Start of DATA IN THIS EXERCISE

theorem MarksOnly.putWord {s t : State} (a : Nat) (w : Word) (h : MarksOnly s t) :
    MarksOnly (s.putWord a w) (t.putWord a w) := by
  obtain ⟨l, rfl⟩ := h; exact ⟨l.mark a, rfl⟩

theorem MarksOnly.jump {s t : State} (a : Nat) (h : MarksOnly s t) : MarksOnly (s.jump a) (t.jump a) := by
  obtain ⟨l, rfl⟩ := h; exact ⟨l, rfl⟩

theorem MarksOnly.setHalted {s t : State} (h : MarksOnly s t) : MarksOnly s.setHalted t.setHalted := by
  obtain ⟨l, rfl⟩ := h; exact ⟨l, rfl⟩

theorem MarksOnly.outEmit {s t : State} (w : Word) (h : MarksOnly s t) : MarksOnly (s.outEmit w) (t.outEmit w) := by
  obtain ⟨l, rfl⟩ := h; exact ⟨l, rfl⟩

theorem MarksOnly.setWaiting {s t : State} (b : Bool) (h : MarksOnly s t) :
    MarksOnly (s.setWaiting b) (t.setWaiting b) := by
  obtain ⟨l, rfl⟩ := h; exact ⟨l, rfl⟩

theorem MarksOnly.consumeInput {s t : State} (r : InputScan) (h : MarksOnly s t) :
    MarksOnly (s.consumeInput r) (t.consumeInput r) := by
  obtain ⟨l, rfl⟩ := h; exact ⟨l, rfl⟩

theorem MarksOnly.raise {s t : State} (e : Err) (h : MarksOnly s t) : MarksOnly (s.raise e) (t.raise e) := by
  obtain ⟨l, rfl⟩ := h; exact ⟨l, rfl⟩

/-! The fields a meaning reads. -/

theorem MarksOnly.capacity {s t : State} (h : MarksOnly s t) : t.capacity = s.capacity := by
  obtain ⟨l, rfl⟩ := h; rfl

theorem MarksOnly.acc {s t : State} (h : MarksOnly s t) : t.acc = s.acc := by obtain ⟨l, rfl⟩ := h; rfl

theorem MarksOnly.pc {s t : State} (h : MarksOnly s t) : t.pc = s.pc := by obtain ⟨l, rfl⟩ := h; rfl

theorem MarksOnly.mem {s t : State} (h : MarksOnly s t) : t.mem = s.mem := by obtain ⟨l, rfl⟩ := h; rfl

theorem MarksOnly.input {s t : State} (h : MarksOnly s t) : t.input = s.input := by obtain ⟨l, rfl⟩ := h; rfl

/-! The ways an instruction ends. -/

theorem MarksOnly.advance {s t : State} (h : MarksOnly s t) : MarksOnly s.advance t.advance := by
  rcases Nat.lt_or_ge (s.pc + 1) s.capacity with hp | hp
  · rw [s.advance_inRange hp, t.advance_at h.pc h.capacity hp]; exact h.jump _
  · rw [s.advance_raises hp, t.advance_raises (by rw [h.pc, h.capacity]; exact hp), h.pc]; exact h.raise _

theorem MarksOnly.branchTo {s t : State} (a : Nat) (h : MarksOnly s t) : MarksOnly (s.branchTo a) (t.branchTo a) := by
  rcases Nat.lt_or_ge a s.capacity with ha | ha
  · rw [s.branchTo_inRange ha, t.branchTo_inRange (h.capacity ▸ ha)]; exact h.jump a
  · rw [s.branchTo_raises ha, t.branchTo_raises (h.capacity ▸ ha)]; exact h.raise _

theorem MarksOnly.withOperand {s t : State} (a : Nat) {f g : Word → State} (h : MarksOnly s t)
    (hfg : ∀ v, MarksOnly (f v) (g v)) : MarksOnly (s.withOperand a f) (t.withOperand a g) := by
  rcases Nat.lt_or_ge a s.capacity with ha | ha
  · rw [s.withOperand_inRange f ha, t.withOperand_inRange g (h.capacity ▸ ha), h.mem]; exact hfg _
  · rw [s.withOperand_raises f ha, t.withOperand_raises g (h.capacity ▸ ha)]; exact h.raise _

theorem MarksOnly.storeResult {s t : State} (a : Nat) (w : Word) (h : MarksOnly s t) :
    MarksOnly (s.storeResult a w) (t.storeResult a w) := by
  rcases Nat.lt_or_ge a s.capacity with ha | ha
  · rw [s.storeResult_inRange w ha, t.storeResult_inRange w (h.capacity ▸ ha)]; exact (h.putWord a w).advance
  · rw [s.storeResult_raises w ha, t.storeResult_raises w (h.capacity ▸ ha)]; exact h.raise _
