-- ==== Sys2Proof/Syntax.lean ====
section
/-! DEFINITION. The commands the block takes, and the data they carry. -/

namespace Sys2Proof

/-- A memory error that an access or a scrub meets (R216, R217, R237, R240). -/
inductive MemErr where
  /-- Word `word` (offset div 8) of core `core`'s scratchpad with `bits` of its bits wrong: one is corrected, two are not
(R216, R217). -/
  | spad (core word bits : Nat)
  /-- Code line `line` (byte offset div 64) of pseudo-channel `pc` with symbols of its codeword changed: the place of each
among the 72 and the difference (R236). -/
  | line (pc line : Nat) (syms : List (Nat × Nat))
  /-- Word `word` (offset div 8) of the accumulation store with `bits` of its bits wrong (R370, R475). -/
  | acc (word bits : Nat)
  /-- A word of the stream store that holds the stream to node `peer`, with `bits` of its bits wrong (R475). -/
  | stream (peer bits : Nat)
  deriving DecidableEq, Repr

/-- What a command acts on, with the errors that its reads of memory meet. -/
structure Meets (α : Type) where
  it : α
  errs : List MemErr
  deriving DecidableEq, Repr

/-- A point of a calibration sweep and the eye there, in thousandths of a UI (R415, R422). -/
structure SweepPoint where
  step : Nat
  eye : Nat
  deriving DecidableEq, Repr

/-- What a ring's monitor reads, in per cent of the calibrated peak, and the power a filter receives, in hundredths of a dBm
(R410, R415). -/
structure RingSample where
  monitor : Nat
  pwr : Int
  deriving DecidableEq, Repr

/-- The heater powers, in microwatts, at which a relock found its two rings (R418). -/
structure RingHeat where
  tx : Nat
  rx : Nat
  deriving DecidableEq, Repr

/-- An engine's temperature in °C and its rate in °C/ms (R418, R438). -/
structure EngineTemp where
  temp : Nat
  rate : Int
  deriving DecidableEq, Repr

/-- A fabric packet (R286): header fields and its 256 payload bytes. -/
structure Packet where
  typ : Nat
  len : Nat
  dst : Nat
  src : Nat
  slice : Nat
  hops : Nat
  injTime : Nat
  seq : Nat
  offset : Nat
  sub : Nat
  mcast : Bool
  last : Bool
  replayed : Bool
  epoch : Nat
  dctx : Nat
  check : Nat
  payload : List Byte
  deriving DecidableEq, Repr

/-- What the training of a port found (R428, R429, R462): the lanes both ends pass, the partner's node number, part
and port, the round trip and the lane asymmetry in sixteenths of a nanosecond. -/
structure TrainResult where
  port : Nat
  mask : Nat
  node : Nat
  part : Nat
  farPort : Nat
  rtt : Nat
  asym : Int
  deriving DecidableEq, Repr

/-- What the work of a bring-up stage measured (R440, R447): power-good rails; boot ROM version, failed known-answer test
and identity key state; die links that failed repair, and spare lanes in use on each; stacks that did not train at class A with a
retention margin of 4.0 (stack, 0 class A, 1 class B or 2 neither, margin in sixteenths) and pseudo-channels that failed
training; update engines that failed, and whether the accumulation or stream store did; ports that trained; node numbers that neighbours have sent, by router port; spare lasers
that failed (8 · engine + channel); and whether the core map record in flash fails its CRC. -/
structure StageResult where
  rails : Nat
  romVersion : Nat
  failedTest : Nat
  keyBad : Bool
  linksBad : Nat
  linkSpares : List Nat
  stackRes : List (Nat × Nat × Nat)
  pcsBad : List Nat
  enginesBad : Nat
  storeBad : Bool
  ports : List TrainResult
  numbers : List (Nat × Nat)
  sparesBad : List Nat
  mapBad : Bool
  deriving DecidableEq, Repr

End of DATA IN THIS EXERCISE

WHAT YOU ARE ASKED TO DO: All lines above should be output verbatim.

TASK ANSWER:
theorem MarksOnly.putWord {s t : State} (a : Nat) (w : Word) (h : MarksOnly s t) :
    MarksOnly (s.putWord a w) (t.putWord a w) := by
  obtain ⟨l, rfl⟩ := h; exact ⟨l.mark a, rfl⟩

theorem MarksOnly.jump {s t : State} (a : Nat) (h : MarksOnly s t) : MarksOnly (s.jump a) (t.jump a) := by
  obtain ⟨l, rfl⟩ := h; exact ⟨l, rfl⟩

theorem MarksOnly.setHalted {s t : State} (h : MarksOnly s t) : MarksOnly s.setHalted t.setHalted := by
  obtain ⟨l, rfl⟩ := h; exact ⟨l, rfl⟩

theorem MarksOnly.outEmit {s t : State} (w : Word) (h : MarksOnly s t) : MarksOnly (s.outEmit w) (t.outEmit w) := by
  obtain ⟨l, rfl⟩ := h; exact ⟨l, rfl⟩

theorem MarksOnly.setWaiting {s t : State} (b : Bool) (h : MarksOnly s t) :
    MarksOnly (s.setWaiting b) (t.setWaiting b) := by
  obtain ⟨l, rfl⟩ := h; exact ⟨l, rfl⟩

theorem MarksOnly.consumeInput {s t : State} (r : InputScan) (h : MarksOnly s t) :
    MarksOnly (s.consumeInput r) (t.consumeInput r) := by
  obtain ⟨l, rfl⟩ := h; exact ⟨l, rfl⟩

theorem MarksOnly.raise {s t : State} (e : Err) (h : MarksOnly s t) : MarksOnly (s.raise e) (t.raise e) := by
  obtain ⟨l, rfl⟩ := h; exact ⟨l, rfl⟩

/-! The fields a meaning reads. -/

theorem MarksOnly.capacity {s t : State} (h : MarksOnly s t) : t.capacity = s.capacity := by
  obtain ⟨l, rfl⟩ := h; rfl

theorem MarksOnly.acc {s t : State} (h : MarksOnly s t) : t.acc = s.acc := by obtain ⟨l, rfl⟩ := h; rfl

theorem MarksOnly.pc {s t : State} (h : MarksOnly s t) : t.pc = s.pc := by obtain ⟨l, rfl⟩ := h; rfl

theorem MarksOnly.mem {s t : State} (h : MarksOnly s t) : t.mem = s.mem := by obtain ⟨l, rfl⟩ := h; rfl

theorem MarksOnly.input {s t : State} (h : MarksOnly s t) : t.input = s.input := by obtain ⟨l, rfl⟩ := h; rfl

/-! The ways an instruction ends. -/

theorem MarksOnly.advance {s t : State} (h : MarksOnly s t) : MarksOnly s.advance t.advance := by
  rcases Nat.lt_or_ge (s.pc + 1) s.capacity with hp | hp
  · rw [s.advance_inRange hp, t.advance_at h.pc h.capacity hp]; exact h.jump _
  · rw [s.advance_raises hp, t.advance_raises (by rw [h.pc, h.capacity]; exact hp), h.pc]; exact h.raise _

theorem MarksOnly.branchTo {s t : State} (a : Nat) (h : MarksOnly s t) : MarksOnly (s.branchTo a) (t.branchTo a) := by
  rcases Nat.lt_or_ge a s.capacity with ha | ha
  · rw [s.branchTo_inRange ha, t.branchTo_inRange (h.capacity ▸ ha)]; exact h.jump a
  · rw [s.branchTo_raises ha, t.branchTo_raises (h.capacity ▸ ha)]; exact h.raise _

theorem MarksOnly.withOperand {s t : State} (a : Nat) {f g : Word → State} (h : MarksOnly s t)
    (hfg : ∀ v, MarksOnly (f v) (g v)) : MarksOnly (s.withOperand a f) (t.withOperand a g) := by
  rcases Nat.lt_or_ge a s.capacity with ha | ha
  · rw [s.withOperand_inRange f ha, t.withOperand_inRange g (h.capacity ▸ ha), h.mem]; exact hfg _
  · rw [s.withOperand_raises f ha, t.withOperand_raises g (h.capacity ▸ ha)]; exact h.raise _

theorem MarksOnly.storeResult {s t : State} (a : Nat) (w : Word) (h : MarksOnly s t) :
    MarksOnly (s.storeResult a w) (t.storeResult a w) := by
  rcases Nat.lt_or_ge a s.capacity with ha | ha
  · rw [s.storeResult_inRange w ha, t.storeResult_inRange w (h.capacity ▸ ha)]; exact (h.putWord a w).advance
  · rw [s.storeResult_raises w ha, t.storeResult_raises w (h.capacity ▸ ha)]; exact h.raise _
-- ==== Sys2Proof/Syntax.lean ====
section
/-! DEFINITION. The commands the block takes, and the data they carry. -/

namespace Sys2Proof

/-- A memory error that an access or a scrub meets (R216, R217, R237, R240). -/
inductive MemErr where
  /-- Word `word` (offset div 8) of core `core`'s scratchpad with `bits` of its bits wrong: one is corrected, two are not
(R216, R217). -/
  | spad (core word bits : Nat)
  /-- Code line `line` (byte offset div 64) of pseudo-channel `pc` with symbols of its codeword changed: the place of each
among the 72 and the difference (R236). -/
  | line (pc line : Nat) (syms : List (Nat × Nat))
  /-- Word `word` (offset div 8) of the accumulation store with `bits` of its bits wrong (R370, R475). -/
  | acc (word bits : Nat)
  /-- A word of the stream store that holds the stream to node `peer`, with `bits` of its bits wrong (R475). -/
  | stream (peer bits : Nat)
  deriving DecidableEq, Repr

/-- What a command acts on, with the errors that its reads of memory meet. -/
structure Meets (α : Type) where
  it : α
  errs : List MemErr
  deriving DecidableEq, Repr

/-- A point of a calibration sweep and the eye there, in thousandths of a UI (R415, R422). -/
structure SweepPoint where
  step : Nat
  eye : Nat
  deriving DecidableEq, Repr

/-- What a ring's monitor reads, in per cent of the calibrated peak, and the power a filter receives, in hundredths of a dBm
(R410, R415). -/
structure RingSample where
  monitor : Nat
  pwr : Int
  deriving DecidableEq, Repr

/-- The heater powers, in microwatts, at which a relock found its two rings (R418). -/
structure RingHeat where
  tx : Nat
  rx : Nat
  deriving DecidableEq, Repr

/-- An engine's temperature in °C and its rate in °C/ms (R418, R438). -/
structure EngineTemp where
  temp : Nat
  rate : Int
  deriving DecidableEq, Repr

/-- A fabric packet (R286): header fields and its 256 payload bytes. -/
structure Packet where
  typ : Nat
  len : Nat
  dst : Nat
  src : Nat
  slice : Nat
  hops : Nat
  injTime : Nat
  seq : Nat
  offset : Nat
  sub : Nat
  mcast : Bool
  last : Bool
  replayed : Bool
  epoch : Nat
  dctx : Nat
  check : Nat
  payload : List Byte
  deriving DecidableEq, Repr

/-- What the training of a port found (R428, R429, R462): the lanes both ends pass, the partner's node number, part
and port, the round trip and the lane asymmetry in sixteenths of a nanosecond. -/
structure TrainResult where
  port : Nat
  mask : Nat
  node : Nat
  part : Nat
  farPort : Nat
  rtt : Nat
  asym : Int
  deriving DecidableEq, Repr

/-- What the work of a bring-up stage measured (R440, R447): power-good rails; boot ROM version, failed known-answer test
and identity key state; die links that failed repair, and spare lanes in use on each; stacks that did not train at class A with a
retention margin of 4.0 (stack, 0 class A, 1 class B or 2 neither, margin in sixteenths) and pseudo-channels that failed
training; update engines that failed, and whether the accumulation or stream store did; ports that trained; node numbers that neighbours have sent, by router port; spare lasers
that failed (8 · engine + channel); and whether the core map record in flash fails its CRC. -/
structure StageResult where
  rails : Nat
  romVersion : Nat
  failedTest : Nat
  keyBad : Bool
  linksBad : Nat
  linkSpares : List Nat
  stackRes : List (Nat × Nat × Nat)
  pcsBad : List Nat
  enginesBad : Nat
  storeBad : Bool
  ports : List TrainResult
  numbers : List (Nat × Nat)
  sparesBad : List Nat
  mapBad : Bool
  deriving DecidableEq, Repr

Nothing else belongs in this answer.